I think you both, @ms12345 & @morteasd are right. The only reason I even began to study kanji before grammar or vocab is due to the tofugu guide, This one, which implores you to first learn hiragana, kanji and katakana, before doing grammar and vocab, partially because they claim that you NEED kanji to be able to read the textbooks and that you should know 80% of the vocab/kanji before starting because otherwise it will be futile. So of course I ended up feeling like I NEED to know kanji before I can start learning grammar and vocab. Because how could I learn those things if I can’t read a text book?
That combined with the fact that it promises that the first kanji part takes onli 1 - 3 months, and that you’ll learn the reast in a bit of a year, made me really hopeful. This probably contributes to my frustration and feeling of inadequancy, the fact that they say that you are supposed to be able to just hit these off like it’s nothing and then coming here and reading how fast people are doing things. I am by nature really emotional person and take a lot of things personally and the promises of fast learning, other people doing things fast and the constant ‘-apprentice’ and such messages have just gotten to me.
And this isn’t the first instance this is an issue in my life. My graduation diploma from basic school (peruskoulu) is horrible because of this. A lot of rote memorization of subjects which I am not at all good at. This resulted me in reading chapters from school books over and over again, my parents quizzing me, me not remembering the answers, my parents telling me that I’m in wrong, me becoming really frustrated due to the issues already described, me not learning the subjects, failing an exam, being scolded by parents, feeling either frustrated or like failure. And thats how I ended up with 6.45 average on 4 - 10 scale (4, failure, 10, best).
I wish there was a positive feedback mode for wanikani. Something where, for example, after review session, it would give you message like ‘you already know 60% of the vocab! You’re doing great!’ and such. That would help a lot since it would give positive reinforcement and would dull the failure part.

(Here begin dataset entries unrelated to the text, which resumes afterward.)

-- ==== Sys2Proof/Machine/Control.lean ====
section
/-!
DEFINITION. Control registers, contexts, transfers, hardware loops and the system instructions of the engines (R228 to
R239, R249, R250).
-/

namespace Sys2Proof.Machine

namespace Thr

/-- Entry `n` of a small register group, 0 past its end. -/
def grp {w k : Nat} (v : Vector (BitVec w) k) (n : Nat) : BitVec w := (v.toList[n]?).getD 0

/-- A control register's value (R235). -/
def crRead (th : Thr) (n : Nat) : Word :=
  if 0x20 ≤ n then
    let i := (n - 0x20) / 4
    (match (n - 0x20) % 4 with
     | 0 => grp th.sgBase i
     | 1 => grp th.sgLimit i
     | _ => (grp th.sgPerm i).setWidth 32)
  else if 0x10 ≤ n then
    let i := (n - 0x10) / 4
    (match (n - 0x10) % 4 with
     | 0 => (grp th.ls i).setWidth 32
     | 1 => (grp th.le i).setWidth 32
     | _ => grp th.lc i)
  else match n with
  | 0x00 => th.status.setWidth 32
  | 0x01 => th.tvec.setWidth 32
  | 0x02 => th.opret.setWidth 32
  | 0x03 => th.cpen.setWidth 32
  | 0x04 => th.tpc.setWidth 32
  | 0x05 => th.tstat.setWidth 32
  | 0x06 => th.tcause.setWidth 32
  | 0x07 => th.tval
  | 0x08 => th.tbtgt.setWidth 32
  | 0x09 => th.tscr0
  | 0x0A => th.tscr1
  | 0x0F => th.pc.setWidth 32
  | _ => 0#32

/-- Write a control register; `none` for a value with a nonzero reserved field (R235). -/
def crWrite (th : Thr) (n : Nat) (v : Word) : Option Thr :=
  let hi16 := v.extractLsb' 16 16 ≠ 0#16
  let lo := v.extractLsb' 0 16
  if 0x20 ≤ n then
    let i := (n - 0x20) / 4
    (match (n - 0x20) % 4 with
     | 0 => if v.extractLsb' 0 3 ≠ 0#3 then none else some { th with sgBase := th.sgBase.setIfInBounds i v }
     | 1 => some { th with sgLimit := th.sgLimit.setIfInBounds i v }
     | _ => if v.extractLsb' 3 29 ≠ 0#29 then none else some { th with sgPerm := th.sgPerm.setIfInBounds i (v.extractLsb' 0 3) })
  else if 0x10 ≤ n then
    let i := (n - 0x10) / 4
    (match (n - 0x10) % 4 with
     | 0 => if hi16 then none else some { th with ls := th.ls.setIfInBounds i lo }
     | 1 => if hi16 then none else some { th with le := th.le.setIfInBounds i lo }
     | _ => some { th with lc := th.lc.setIfInBounds i v })
  else match n with
  | 0x00 =>
    if v.extractLsb' 6 26 ≠ 0#26 then none
    else some { th with status := (v.extractLsb' 0 6 &&& 0x1F#6) ||| (th.status &&& 0x20#6) }
  | 0x01 => if hi16 then none else some { th with tvec := lo }
  | 0x02 => if hi16 then none else some { th with opret := lo }
  | 0x03 =>
    if v.extractLsb' 10 22 ≠ 0#22 ∨ v.extractLsb' 2 6 ≠ 0#6 then none else some { th with cpen := v.extractLsb' 0 10 }
  | 0x04 => if hi16 then none else some { th with tpc := lo }
  | 0x05 =>
    if v.extractLsb' 9 23 ≠ 0#23 ∨ v.extractLsb' 6 2 ≠ 0#2 then none else some { th with tstat := v.extractLsb' 0 9 }
  | 0x06 => if hi16 then none else some { th with tcause := lo }
  | 0x07 => some { th with tval := v }
  | 0x08 => if hi16 then none else some { th with tbtgt := lo }
  | 0x09 => some { th with tscr0 := v }
  | 0x0A => some { th with tscr1 := v }
  | 0x0F => if hi16 then none else some { th with pc := lo }
  | _ => some th

/-- Is a control register read by the supervisor level only (R235)? -/
def crSupRead (n : Nat) : Bool := n == 0x01 || n == 0x02 || (decide (0x04 ≤ n) && decide (n ≤ 0x0A))

/-- Is a control register written by the supervisor level only (R235)? -/
def crSupWrite (n : Nat) : Bool := !(decide (0x10 ≤ n) && decide (n < 0x20))

/-- A relative target (R228). -/
def relTarget {n : Nat} (th : Thr) (off : BitVec n) : BitVec 16 := th.pc + off.signExtend 16

/-- The conditions of BR (R228). -/
def brCond (c : Nat) (x y : Word) : Bool :=
  match c with
  | 0 => x == y
  | 1 => x != y
  | 2 => x.slt y
  | 3 => !x.slt y
  | 4 => x.ult y
  | _ => !x.ult y

/-- The conditions of BRZ (R228). -/
def brzCond (c : Nat) (x : Word) : Bool :=
  match c with
  | 0 => x == 0#32
  | 1 => x != 0#32
  | 2 => decide (x.toInt < 0)
  | 3 => decide (0 ≤ x.toInt)
  | 4 => decide (0 < x.toInt)
  | _ => decide (x.toInt ≤ 0)

/-- Return from a trap (R250). -/
def rft (th : Thr) (skip : Bool) : Thr :=
  let ds := th.tstat.getLsbD 8
  let th := { th with status := th.tstat.extractLsb' 0 6 }
  match skip, ds with
  | false, false => { th with pc := th.tpc, slot := none }
  | false, true => { th with pc := th.tpc, slot := some th.tbtgt }
  | true, false =>
    let (th, p) := loopEnd 3 th th.tpc
    { th with pc := p, slot := none }
  | true, true => { th with pc := th.tbtgt, slot := none }

end Thr

namespace Byre

/-- The instruction word that a thread executes, for TVAL. -/
def instrWord (y : Byre) (e t : Nat) : Nat := (y.codeWord e (y.thread e t).pc).toNat

/-- A transfer: taken after its slot (R229). -/
def transfer (y : Byre) (e t : Nat) (taken : Bool) (tgt : BitVec 16) : Ends :=
  let p := (y.thread e t).pc
  .ok y (.slot (if taken then tgt else p + 2#16))

/-- A transfer to a register's value (R229). -/
def regTransfer (y : Byre) (e t : Nat) (v : Word) (link : Bool) : Ends :=
  let p := (y.thread e t).pc
  if v.extractLsb' 16 16 ≠ 0#16 then .trap ⟨3, 5, v.toNat, 0⟩
  else
    let y := if link then y.onThread e t fun th => th.setA 15 ((p + 2#16).setWidth 32) else y
    .ok y (.slot (v.extractLsb' 0 16))

/-- A LOOP (R231). -/
def loop (y : Byre) (e t : Nat) (count : Word) (off : BitVec 16) : Ends :=
  let th := y.thread e t
  let n := th.ld
  let w := y.instrWord e t
  let le := th.pc.toNat + off.toNat
  if n = 3 then .trap ⟨9, 0, w, 0⟩
  else if 0xFFFF < le ∨ (0 < n ∧ (th.leAt (n - 1)).toNat < le) then .trap ⟨9, 1, w, 0⟩
  else if count = 0#32 then .ok y (.goto (BitVec.ofNat 16 (le + 1)))
  else
    let th' := { th with ls := th.ls.setIfInBounds n (th.pc + 1#16), le := th.le.setIfInBounds n (BitVec.ofNat 16 le),
                         lc := th.lc.setIfInBounds n count }
    .ok (y.setThread e t (th'.setLd (n + 1))) .seq

/-- May GETC and PUTC reach thread `k` from thread `t` (R237)? -/
def ctxOk (y : Byre) (e t k : Nat) : Bool := k != t && !(y.thread e k).released

/-- A register by CLASS and INDEX (R237). -/
def ctxRead (th : Thr) (cls idx : Nat) : Word :=
  match cls with
  | 0 => Thr.grp th.d idx
  | 1 => Thr.grp th.a idx
  | _ => th.crRead idx

/-- Write a register by CLASS and INDEX. -/
def ctxWrite (th : Thr) (cls idx : Nat) (v : Word) : Option Thr :=
  match cls with
  | 0 => some { th with d := th.d.setIfInBounds idx v }
  | 1 => some { th with a := th.a.setIfInBounds idx v }
  | _ => th.crWrite idx v

/-- MFC (R235, R236). -/
def mfc (y : Byre) (e t : Nat) (dx : Fin 16) (cr : Nat) : Ends :=
  let th := y.thread e t
  if th.task ∧ Thr.crSupRead cr then .trap ⟨6, 1, y.instrWord e t, 0⟩
  else .ok (y.setThread e t (th.setD dx (th.crRead cr))) .seq

/-- MTC (R235, R236): a value with a reserved field first, then the level. -/
def mtc (y : Byre) (e t : Nat) (dx : Fin 16) (cr : Nat) : Ends :=
  let th := y.thread e t
  match th.crWrite cr th.d[dx] with
  | none => .trap ⟨1, 0, y.instrWord e t, 0⟩
  | some th' => if th.task ∧ Thr.crSupWrite cr then .trap ⟨6, 1, y.instrWord e t, 0⟩ else .ok (y.setThread e t th') .seq

/-- GETC (R237). -/
def getc (y : Byre) (e t k cls idx : Nat) (dx : Fin 16) : Ends :=
  let th := y.thread e t
  if th.task then .trap ⟨6, 0, y.instrWord e t, 0⟩
  else if !y.ctxOk e t k then .trap ⟨6, 3, k, 0⟩
  else .ok (y.setThread e t (th.setD dx (ctxRead (y.withDbg (y.thread e k)) cls idx))) .seq

/-- PUTC (R237). -/
def putc (y : Byre) (e t k cls idx : Nat) (dx : Fin 16) : Ends :=
  let th := y.thread e t
  match ctxWrite (y.thread e k) cls idx th.d[dx] with
  | none => .trap ⟨1, 0, y.instrWord e t, 0⟩
  | some th' =>
    if th.task then .trap ⟨6, 0, y.instrWord e t, 0⟩
    else if !y.ctxOk e t k then .trap ⟨6, 3, k, 0⟩
    else .ok (y.setThread e k th') .seq

/-- RELEASE (R237): starts the stopped threads of the mask. -/
def release (y : Byre) (e t : Nat) (dx : Fin 16) : Ends :=
  let th := y.thread e t
  if th.task then .trap ⟨6, 0, y.instrWord e t, 0⟩
  else
    let m := th.d[dx].toNat
    .ok ((List.range 8).foldl (fun y k =>
      if bit m k && y.ctxOk e t k then y.onThread e k fun th => { th with released := true } else y) y) .seq

/-- LPOP (R233). -/
def lpop (y : Byre) (e t n : Nat) : Ends :=
  let th := y.thread e t
  if th.ld < n then .trap ⟨9, 2, y.instrWord e t, 0⟩ else .ok (y.setThread e t (th.setLd (th.ld - n))) .seq

/-- WFE (R198): continues at once where a masked event is latched, and waits otherwise. -/
def wfe (y : Byre) (e t : Nat) (dd : Fin 16) (mask : BitVec 5) : Ends :=
  .ok (y.onThread e t fun th =>
    let th := { th with wait := some mask, waitD := dd }
    if th.ev &&& mask ≠ 0#5 then th.wake false else th) .seq

/-- ENDOP (R238, R203): in a trap handler (STATUS.TH 1) the operation ends TRAPPED. -/
def endopI (y : Byre) (e t : Nat) (inv : Bool) : Ends :=
  let th := y.thread e t
  let y := y.endOp e t (if th.inTrap then 2 else b2n inv)
  .ok (y.onThread e t fun th => { th.setLd 0 with status := (th.setLd 0).status &&& 0x3E#6 }) (.goto th.opret)

/-- RFT (R250, R236): of the status bits restored, DBG is not the handler's to set (R249). -/
def rftI (y : Byre) (e t : Nat) (skip : Bool) : Ends :=
  let th := y.thread e t
  if th.task then .trap ⟨6, 0, y.instrWord e t, 0⟩ else .ok (y.setThread e t { y.withDbg (th.rft skip) with after := y.cycle e + 3 }) .set

/-- BRK (R249). -/
def brkI (y : Byre) (e t : Nat) : Ends :=
  let th := y.thread e t
  if th.status.getLsbD 5 then .ok (y.setThread e t { th with halted := true }) .seq
  else .trap ⟨0x0A, 0, y.instrWord e t, 0⟩

end Byre

/-- MFC (R235). -/
def execMfc (b : Fin 6) (e : Fin 32) (t : Fin 8) (dx : Fin 16) (cr : BitVec 6) (s : State) :
    Host.Outcome State Fault Refusal :=
  .next (s.engineOp b e t (.mfc b e t dx cr) fun y =>
    y.mfc e t dx cr.toNat)

/-- MTC (R235). -/
def execMtc (b : Fin 6) (e : Fin 32) (t : Fin 8) (dx : Fin 16) (cr : BitVec 6) (s : State) :
    Host.Outcome State Fault Refusal :=
  .next (s.engineOp b e t (.mtc b e t dx cr) fun y =>
    y.mtc e t dx cr.toNat)

/-- GETC (R237). -/
def execGetc (b : Fin 6) (e : Fin 32) (t : Fin 8) (th : Fin 8) (cls : BitVec 2) (idx : BitVec 6) (dx : Fin 16) (s : State) :
    Host.Outcome State Fault Refusal :=
  .next (s.engineOp b e t (.getc b e t th cls idx dx) fun y =>
    y.getc e t th cls.toNat idx.toNat dx)

/-- PUTC (R237). -/
def execPutc (b : Fin 6) (e : Fin 32) (t : Fin 8) (th : Fin 8) (cls : BitVec 2) (idx : BitVec 6) (dx : Fin 16) (s : State) :
    Host.Outcome State Fault Refusal :=
  .next (s.engineOp b e t (.putc b e t th cls idx dx) fun y =>
    y.putc e t th cls.toNat idx.toNat dx)

/-- RELEASE (R237). -/
def execRelease (b : Fin 6) (e : Fin 32) (t : Fin 8) (dx : Fin 16) (s : State) :
    Host.Outcome State Fault Refusal :=
  .next (s.engineOp b e t (.release b e t dx) fun y =>
    y.release e t dx)

/-- BR (R228). -/
def execBr (b : Fin 6) (e : Fin 32) (t : Fin 8) (ds dt : Fin 16) (cond : BitVec 3) (off : BitVec 15) (s : State) :
    Host.Outcome State Fault Refusal :=
  .next (s.engineOp b e t (.br b e t ds dt cond off) fun y =>
    let th := y.thread e t
    y.transfer e t (Thr.brCond cond.toNat th.d[ds] th.d[dt]) (th.relTarget off))

/-- BRZ (R228). -/
def execBrz (b : Fin 6) (e : Fin 32) (t : Fin 8) (ds : Fin 16) (cond : BitVec 3) (off : BitVec 16) (s : State) :
    Host.Outcome State Fault Refusal :=
  .next (s.engineOp b e t (.brz b e t ds cond off) fun y =>
    let th := y.thread e t
    y.transfer e t (Thr.brzCond cond.toNat th.d[ds]) (th.relTarget off))

/-- J (R228). -/
def execJ (b : Fin 6) (e : Fin 32) (t : Fin 8) (tgt : BitVec 16) (s : State) :
    Host.Outcome State Fault Refusal :=
  .next (s.engineOp b e t (.j b e t tgt) fun y =>
    y.transfer e t true tgt)

/-- CALL (R228). -/
def execCall (b : Fin 6) (e : Fin 32) (t : Fin 8) (tgt : BitVec 16) (s : State) :
    Host.Outcome State Fault Refusal :=
  .next (s.engineOp b e t (.call b e t tgt) fun y =>
    (y.onThread e t fun th => th.setA 15 ((th.pc + 2#16).setWidth 32)).transfer e t true tgt)

/-- JR (R228). -/
def execJr (b : Fin 6) (e : Fin 32) (t : Fin 8) (sa : Fin 16) (s : State) :
    Host.Outcome State Fault Refusal :=
  .next (s.engineOp b e t (.jr b e t sa) fun y =>
    y.regTransfer e t (y.thread e t).a[sa] false)

/-- CALLR (R228, R229). -/
def execCallr (b : Fin 6) (e : Fin 32) (t : Fin 8) (sa : Fin 16) (s : State) :
    Host.Outcome State Fault Refusal :=
  .next (s.engineOp b e t (.callr b e t sa) fun y =>
    y.regTransfer e t (y.thread e t).a[sa] true)

/-- RET (R228). -/
def execRet (b : Fin 6) (e : Fin 32) (t : Fin 8) (s : State) :
    Host.Outcome State Fault Refusal :=
  .next (s.engineOp b e t (.ret b e t) fun y =>
    y.regTransfer e t (y.thread e t).a[15] false)

/-- LOOPI (R231). -/
def execLoopi (b : Fin 6) (e : Fin 32) (t : Fin 8) (count : BitVec 10) (off : BitVec 16) (s : State) :
    Host.Outcome State Fault Refusal :=
  .next (s.engineOp b e t (.loopi b e t count off) fun y =>
    y.loop e t (count.setWidth 32) off)

/-- LOOPR (R231). -/
def execLoopr (b : Fin 6) (e : Fin 32) (t : Fin 8) (ds : Fin 16) (off : BitVec 16) (s : State) :
    Host.Outcome State Fault Refusal :=
  .next (s.engineOp b e t (.loopr b e t ds off) fun y =>
    y.loop e t (y.thread e t).d[ds] off)

/-- LPOP (R233). -/
def execLpop (b : Fin 6) (e : Fin 32) (t : Fin 8) (n : BitVec 2) (s : State) :
    Host.Outcome State Fault Refusal :=
  .next (s.engineOp b e t (.lpop b e t n) fun y =>
    y.lpop e t n.toNat)

/-- WFE (R238). -/
def execWfe (b : Fin 6) (e : Fin 32) (t : Fin 8) (dd : Fin 16) (mask : BitVec 5) (s : State) :
    Host.Outcome State Fault Refusal :=
  .next (s.engineOp b e t (.wfe b e t dd mask) fun y =>
    y.wfe e t dd mask)

/-- ENDOP (R238). -/
def execEndop (b : Fin 6) (e : Fin 32) (t : Fin 8) (inv : Bool) (s : State) :
    Host.Outcome State Fault Refusal :=
  .next (s.engineOp b e t (.endop b e t inv) fun y =>
    y.endopI e t inv)

/-- RFT (R250). -/
def execRft (b : Fin 6) (e : Fin 32) (t : Fin 8) (skip : Bool) (s : State) :
    Host.Outcome State Fault Refusal :=
  .next (s.engineOp b e t (.rft b e t skip) fun y =>
    y.rftI e t skip)

/-- BRK (R249). -/
def execBrk (b : Fin 6) (e : Fin 32) (t : Fin 8) (s : State) :
    Host.Outcome State Fault Refusal :=
  .next (s.engineOp b e t (.brk b e t) fun y =>
    y.brkI e t)

end Sys2Proof.Machine
end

Anyway, I am supposed to be working on my novel and here I am. If I can ask you two, are there sources for grammar and vocab you recommend for a person who only knows hiragana? Preferably one that would have keigo/non-keigo information and colloqual speak information too but that’s no hard limit. As long as I could build some sort of baseline from which build towards fluency/ability to read would be greatly appreciated!